-- ==== Sys2Proof/Safety.lean ====
section
/-! DEFINITION. The terms the claims use: the invariant of the machine, when the SFC takes a host operation, the state an issued
operation leaves, and which instructions are host operations. -/

namespace Sys2Proof.Machine

/-- The invariant: the constraints on the parameters (R87, R89), a legal device address (R22), a transaction only inside
a session (R21, R23), whole buffers (R24, R25), the byte counter in range (R26), whole request frames on the link (R34),
and a latched descriptor that is the table's (R27). -/
structure State.Inv (s : State) : Prop where
  cfgOk : s.cfg.Ok
  addrLegal : s.addr ≠ addrForbidden
  rxSession : s.phase = .rx → s.sess = .opened
  txbufWhole : s.txbuf.length = frameLen
  rxbufWhole : s.rxbuf.length = frameLen
  rxcntRange : s.rxcnt ≤ frameLen
  txWhole : s.txstream.length % frameLen = 0
  latched : s.cur.desc = lookup s.cfg s.cur.op

/-- What the issue of a request relies on: the configuration's constraints and a legal device address. -/
def State.Sound (s : State) : Prop := s.cfg.Ok ∧ s.addr ≠ addrForbidden

/-- The SFC takes a host operation: SESS = OPEN and PHASE = IDLE (R151 step 0). -/
def State.Ready (s : State) : Prop := s.sess = .opened ∧ s.phase = .idle

/-- The next step is the SFC's own (R274): the next turn is the SFC's, or no turn is left and it goes on by itself (entry 2). -/
def State.SfcMoves (s : State) : Prop := s.turns = [] ∨ ∃ rest, s.turns = .sfc :: rest

/-- The next `n` steps are the SFC's own. -/
def State.SfcMovesFor (n : Nat) (s : State) : Prop := ∀ t ∈ s.turns.take n, t = .sfc

/-- An operand that `SCALE` raises InvalidParameter on (R146, R148): negative, or with OVERFLOW = fault too large. -/
def badQuantity (o : Overflow) (x : Rat) (s n : Nat) : Bool :=
  decide (x < 0) || (decide (o = .fault) && decide ((256 ^ n : Nat) ≤ roundRat (x * (s : Rat))))

/-- The request frame of an operation with its data bytes, for the session's device (R57, R150). -/
def State.requestOf (s : State) (op : OpName) (data : List Byte) : List Byte :=
  frameBytes (lookup s.cfg op).opcode s.addr data

/-- The state the issue step leaves (R151 steps 2 to 5): the descriptor latched, the frame in TXBUF and on the link,
RXCNT 0, PHASE RX, and nothing else changed. -/
def State.issued (s : State) (op : OpName) (data : List Byte) : State :=
  { s with
    cur := { op := op, desc := lookup s.cfg op }
    txbuf := s.requestOf op data
    txstream := s.txstream ++ s.requestOf op data
    rxcnt := 0
    phase := .rx
    rawTxn := false }

/-- A frame the SFC accepts and may send: 26 bytes, header, address, opcode and checksum right (R57, R80). -/
def wireFrame (recog : List Byte) (f : List Byte) : Prop :=
  f.length = frameLen ∧ f.getD 0 0 = header ∧ f.getD 1 0 ≠ addrForbidden ∧ f.getD 2 0 ∈ recog ∧ csumOk f = true

/-- The host operations that are issued as a request: the 41 request rows of spec/opcode_table.json. -/
def isRequest : Instr → Bool
  | .setRemoteControl _ | .setLoadState _ | .setMaxVoltage _ | .getMaxVoltage | .setMaxCurrent _ | .getMaxCurrent
  | .setMaxPower _ | .getMaxPower | .setMode _ | .getMode | .setCCCurrent _ | .getCCCurrent | .setCVVoltage _
  | .getCVVoltage | .setCWPower _ | .getCWPower | .setCRResistance _ | .getCRResistance
  | .setTransientCc _ _ _ _ _ _ | .getTransientCc _ | .setTransientCv _ _ _ _ _ _ | .getTransientCv _
  | .setTransientCw _ _ _ _ _ _ | .getTransientCw _ | .setTransientCr _ _ _ _ _ _ | .getTransientCr _
  | .setBatteryTestVoltage _ | .getBatteryTestVoltage | .setLoadOnTimer _ | .getLoadOnTimer
  | .setLoadOnTimerState _ | .getLoadOnTimerState | .setTriggerSource _ | .getTriggerSource | .triggerLoad
  | .saveSettings _ | .recallSettings _ | .setFunction _ | .getFunction | .getInputValues
  | .getProductInformation => true
  | .statusReply _ _ | .openSession _ _ _ | .closeSession | .csum8 _ | .csumOk _ | .hdrDet _ | .encInt _ _ | .decInt _
  | .encodeFrame _ _ _ | .decodeFrame _ | .statusMap _ | .lookup _ | .scale _ _ _ | .unscale _ _ | .build _ _ | .tpEnc
  | .tpDec _ | .fwText _ _ | .transact _ => false

/-- The table row of `setTransient` for a mode (R93). -/
def setTransientRow (m : Mode) (t : Text) (a ta b tb : Rat) (style : Text) : Instr :=
  match m with
  | .cc => .setTransientCc t a ta b tb style
  | .cv => .setTransientCv t a ta b tb style
  | .cw => .setTransientCw t a ta b tb style
  | .cr => .setTransientCr t a ta b tb style

/-- The table row of `getTransient` for a mode (R93). -/
def getTransientRow (m : Mode) (t : Text) : Instr :=
  match m with
  | .cc => .getTransientCc t
  | .cv => .getTransientCv t
  | .cw => .getTransientCw t
  | .cr => .getTransientCr t

/-- The quantity setters: instruction, operation, scale and width (R173 to R191). -/
def quantitySetters (c : Config) (x : Rat) : List (Instr × OpName × Nat × Nat) :=
  [(.setMaxVoltage x, .setMaxVoltage, 1000, 4), (.setMaxCurrent x, .setMaxCurrent, 10, 4),
   (.setMaxPower x, .setMaxPower, 1000, 4), (.setCCCurrent x, .setCCCurrent, 10, 4),
   (.setCVVoltage x, .setCVVoltage, 1000, 4), (.setCWPower x, .setCWPower, 1000, 4),
   (.setCRResistance x, .setCRResistance, c.scaleR, 4), (.setBatteryTestVoltage x, .setBatteryTestVoltage, 1000, 4),
   (.setLoadOnTimer x, .setLoadOnTimer, 1, 2)]

/-- The operations whose request carries no data, less the transient queries (R174 to R214, R252, R257). -/
def emptyRequests : List (Instr × OpName) :=
  [(.getMaxVoltage, .getMaxVoltage), (.getMaxCurrent, .getMaxCurrent), (.getMaxPower, .getMaxPower),
   (.getMode, .getMode), (.getCCCurrent, .getCCCurrent), (.getCVVoltage, .getCVVoltage), (.getCWPower, .getCWPower),
   (.getCRResistance, .getCRResistance), (.getBatteryTestVoltage, .getBatteryTestVoltage),
   (.getLoadOnTimer, .getLoadOnTimer), (.getLoadOnTimerState, .getLoadOnTimerState),
   (.getTriggerSource, .getTriggerSource), (.triggerLoad, .triggerLoad), (.getFunction, .getFunction),
   (.getInputValues, .getInputValues), (.getProductInformation, .getProductInformation)]

/-- A text that no member of an enumeration has, even when letter case is ignored (R86 (b)). -/
def unrecognised {α : Type} (text : α → Text) (t : Text) : Prop := ∀ m, lowerText t ≠ text m

/-- A text that differs from a member's canonical string in letter case only (R86 (c)). -/
def caseVariant {α : Type} (text : α → Text) (m : α) (t : Text) : Prop := lowerText t = text m ∧ t ≠ text m

/-- A result that is a local error (R290, R291). -/
def isLocalError : Result → Bool
  | .error e => errClass e == .localCheck
  | .outcome _ | .value _ | .done => false

end Sys2Proof.Machine
end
————
Across all the entries above, how many lines hold the word "invariant"? Answer with the number only.

2